▶ [Problem description] Copy out every line from the records that includes "checks".

(Data under study Opens)

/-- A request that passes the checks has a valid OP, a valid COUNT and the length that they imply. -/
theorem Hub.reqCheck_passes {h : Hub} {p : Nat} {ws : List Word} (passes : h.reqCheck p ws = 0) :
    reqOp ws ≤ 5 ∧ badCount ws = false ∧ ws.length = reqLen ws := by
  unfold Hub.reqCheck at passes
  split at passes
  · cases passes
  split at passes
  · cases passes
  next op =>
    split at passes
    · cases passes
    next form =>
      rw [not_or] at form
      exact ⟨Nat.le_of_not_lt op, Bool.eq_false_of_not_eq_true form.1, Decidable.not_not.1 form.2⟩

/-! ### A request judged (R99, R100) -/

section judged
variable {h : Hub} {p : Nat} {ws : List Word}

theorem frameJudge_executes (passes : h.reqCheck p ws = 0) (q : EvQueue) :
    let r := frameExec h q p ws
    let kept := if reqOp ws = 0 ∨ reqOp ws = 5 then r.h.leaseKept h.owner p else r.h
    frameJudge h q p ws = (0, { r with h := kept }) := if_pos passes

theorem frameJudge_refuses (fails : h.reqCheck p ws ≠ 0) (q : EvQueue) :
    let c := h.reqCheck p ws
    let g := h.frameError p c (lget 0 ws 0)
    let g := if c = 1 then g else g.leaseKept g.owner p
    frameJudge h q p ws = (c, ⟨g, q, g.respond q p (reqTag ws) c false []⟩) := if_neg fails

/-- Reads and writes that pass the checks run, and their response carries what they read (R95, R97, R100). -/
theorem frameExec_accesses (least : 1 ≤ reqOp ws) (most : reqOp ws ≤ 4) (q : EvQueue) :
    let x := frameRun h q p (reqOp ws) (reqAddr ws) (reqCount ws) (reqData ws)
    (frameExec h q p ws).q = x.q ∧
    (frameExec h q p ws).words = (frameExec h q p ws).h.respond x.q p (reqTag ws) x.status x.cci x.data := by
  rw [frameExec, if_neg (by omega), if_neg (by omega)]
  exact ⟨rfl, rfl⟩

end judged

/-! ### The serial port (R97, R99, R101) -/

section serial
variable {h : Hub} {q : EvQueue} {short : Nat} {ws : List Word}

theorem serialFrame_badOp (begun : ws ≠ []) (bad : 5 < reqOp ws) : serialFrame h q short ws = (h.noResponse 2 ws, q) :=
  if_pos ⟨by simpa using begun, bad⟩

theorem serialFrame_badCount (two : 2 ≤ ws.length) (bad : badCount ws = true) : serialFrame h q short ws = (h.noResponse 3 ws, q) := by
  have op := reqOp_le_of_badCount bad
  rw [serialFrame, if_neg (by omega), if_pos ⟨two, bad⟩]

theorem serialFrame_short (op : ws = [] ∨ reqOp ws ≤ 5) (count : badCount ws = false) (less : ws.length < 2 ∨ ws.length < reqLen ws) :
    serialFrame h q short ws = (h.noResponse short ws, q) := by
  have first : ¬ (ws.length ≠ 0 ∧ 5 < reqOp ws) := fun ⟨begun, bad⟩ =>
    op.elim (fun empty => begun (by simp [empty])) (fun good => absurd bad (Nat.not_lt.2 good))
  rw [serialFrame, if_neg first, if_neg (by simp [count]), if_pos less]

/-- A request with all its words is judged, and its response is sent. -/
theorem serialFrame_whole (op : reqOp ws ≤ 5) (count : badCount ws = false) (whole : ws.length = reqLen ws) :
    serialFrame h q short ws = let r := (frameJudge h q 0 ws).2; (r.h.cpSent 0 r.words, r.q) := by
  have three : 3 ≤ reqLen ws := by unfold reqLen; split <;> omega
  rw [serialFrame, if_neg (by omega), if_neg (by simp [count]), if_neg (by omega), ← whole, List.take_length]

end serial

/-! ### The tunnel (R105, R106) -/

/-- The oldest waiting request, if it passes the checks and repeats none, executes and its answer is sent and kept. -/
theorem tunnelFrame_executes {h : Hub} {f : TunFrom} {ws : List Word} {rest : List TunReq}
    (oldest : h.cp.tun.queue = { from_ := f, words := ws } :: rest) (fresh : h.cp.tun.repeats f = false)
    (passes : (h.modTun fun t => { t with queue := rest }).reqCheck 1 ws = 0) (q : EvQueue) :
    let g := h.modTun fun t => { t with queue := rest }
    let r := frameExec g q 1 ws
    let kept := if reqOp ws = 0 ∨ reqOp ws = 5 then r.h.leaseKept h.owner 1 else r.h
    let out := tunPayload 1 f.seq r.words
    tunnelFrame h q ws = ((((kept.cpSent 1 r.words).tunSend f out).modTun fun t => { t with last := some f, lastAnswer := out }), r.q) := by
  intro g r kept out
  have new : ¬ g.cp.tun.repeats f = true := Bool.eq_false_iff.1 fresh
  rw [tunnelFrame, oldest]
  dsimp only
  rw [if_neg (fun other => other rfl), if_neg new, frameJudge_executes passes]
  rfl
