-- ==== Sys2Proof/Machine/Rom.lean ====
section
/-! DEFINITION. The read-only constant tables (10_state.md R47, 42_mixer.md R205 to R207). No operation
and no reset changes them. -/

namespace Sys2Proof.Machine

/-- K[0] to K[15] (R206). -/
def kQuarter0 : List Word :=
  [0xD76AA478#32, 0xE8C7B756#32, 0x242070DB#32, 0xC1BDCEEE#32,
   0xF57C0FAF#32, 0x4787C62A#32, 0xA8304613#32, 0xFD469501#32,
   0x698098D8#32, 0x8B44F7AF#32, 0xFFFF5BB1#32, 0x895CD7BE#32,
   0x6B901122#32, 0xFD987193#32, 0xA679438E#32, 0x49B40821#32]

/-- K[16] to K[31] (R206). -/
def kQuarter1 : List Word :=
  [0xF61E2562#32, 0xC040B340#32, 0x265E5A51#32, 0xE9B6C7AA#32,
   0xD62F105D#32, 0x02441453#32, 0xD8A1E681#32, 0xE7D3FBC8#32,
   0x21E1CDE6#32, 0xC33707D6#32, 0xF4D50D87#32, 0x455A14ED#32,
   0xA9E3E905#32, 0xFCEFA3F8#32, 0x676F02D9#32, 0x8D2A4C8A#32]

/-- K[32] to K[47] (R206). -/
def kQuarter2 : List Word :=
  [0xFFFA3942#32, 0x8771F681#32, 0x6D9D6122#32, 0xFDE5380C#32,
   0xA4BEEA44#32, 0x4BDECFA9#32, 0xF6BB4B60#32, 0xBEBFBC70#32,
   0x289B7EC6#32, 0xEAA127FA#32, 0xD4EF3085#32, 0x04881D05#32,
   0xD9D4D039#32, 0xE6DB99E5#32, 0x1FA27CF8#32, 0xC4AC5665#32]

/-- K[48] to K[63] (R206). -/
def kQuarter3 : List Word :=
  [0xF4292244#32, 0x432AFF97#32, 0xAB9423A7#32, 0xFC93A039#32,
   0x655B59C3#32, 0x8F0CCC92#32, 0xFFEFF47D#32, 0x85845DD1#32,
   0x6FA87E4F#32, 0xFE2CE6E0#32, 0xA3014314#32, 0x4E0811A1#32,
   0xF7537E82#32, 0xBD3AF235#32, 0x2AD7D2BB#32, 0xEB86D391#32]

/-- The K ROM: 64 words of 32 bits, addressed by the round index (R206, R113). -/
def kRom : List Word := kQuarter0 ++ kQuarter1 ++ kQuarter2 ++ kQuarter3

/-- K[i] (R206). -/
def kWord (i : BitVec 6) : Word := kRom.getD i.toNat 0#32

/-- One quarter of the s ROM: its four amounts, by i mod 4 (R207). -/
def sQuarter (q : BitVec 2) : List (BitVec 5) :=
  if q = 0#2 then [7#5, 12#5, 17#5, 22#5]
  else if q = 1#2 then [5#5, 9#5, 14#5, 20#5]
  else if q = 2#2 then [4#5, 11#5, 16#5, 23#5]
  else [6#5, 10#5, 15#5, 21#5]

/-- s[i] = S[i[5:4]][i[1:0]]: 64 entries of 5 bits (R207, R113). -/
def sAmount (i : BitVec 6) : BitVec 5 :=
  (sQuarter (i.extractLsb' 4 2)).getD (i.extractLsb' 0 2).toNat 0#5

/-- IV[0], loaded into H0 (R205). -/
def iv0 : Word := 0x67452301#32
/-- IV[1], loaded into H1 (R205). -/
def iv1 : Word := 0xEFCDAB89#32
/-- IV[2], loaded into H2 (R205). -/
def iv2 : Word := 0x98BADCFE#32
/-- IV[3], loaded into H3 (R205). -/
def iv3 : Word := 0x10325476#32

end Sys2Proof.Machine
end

(Data under study Closes)

▶ [Response to this exercise]
/-- A request that passes the checks has a valid OP, a valid COUNT and the length that they imply. -/
/-- Reads and writes that pass the checks run, and their response carries what they read (R95, R97, R100). -/
/-- The oldest waiting request, if it passes the checks and repeats none, executes and its answer is sent and kept. -/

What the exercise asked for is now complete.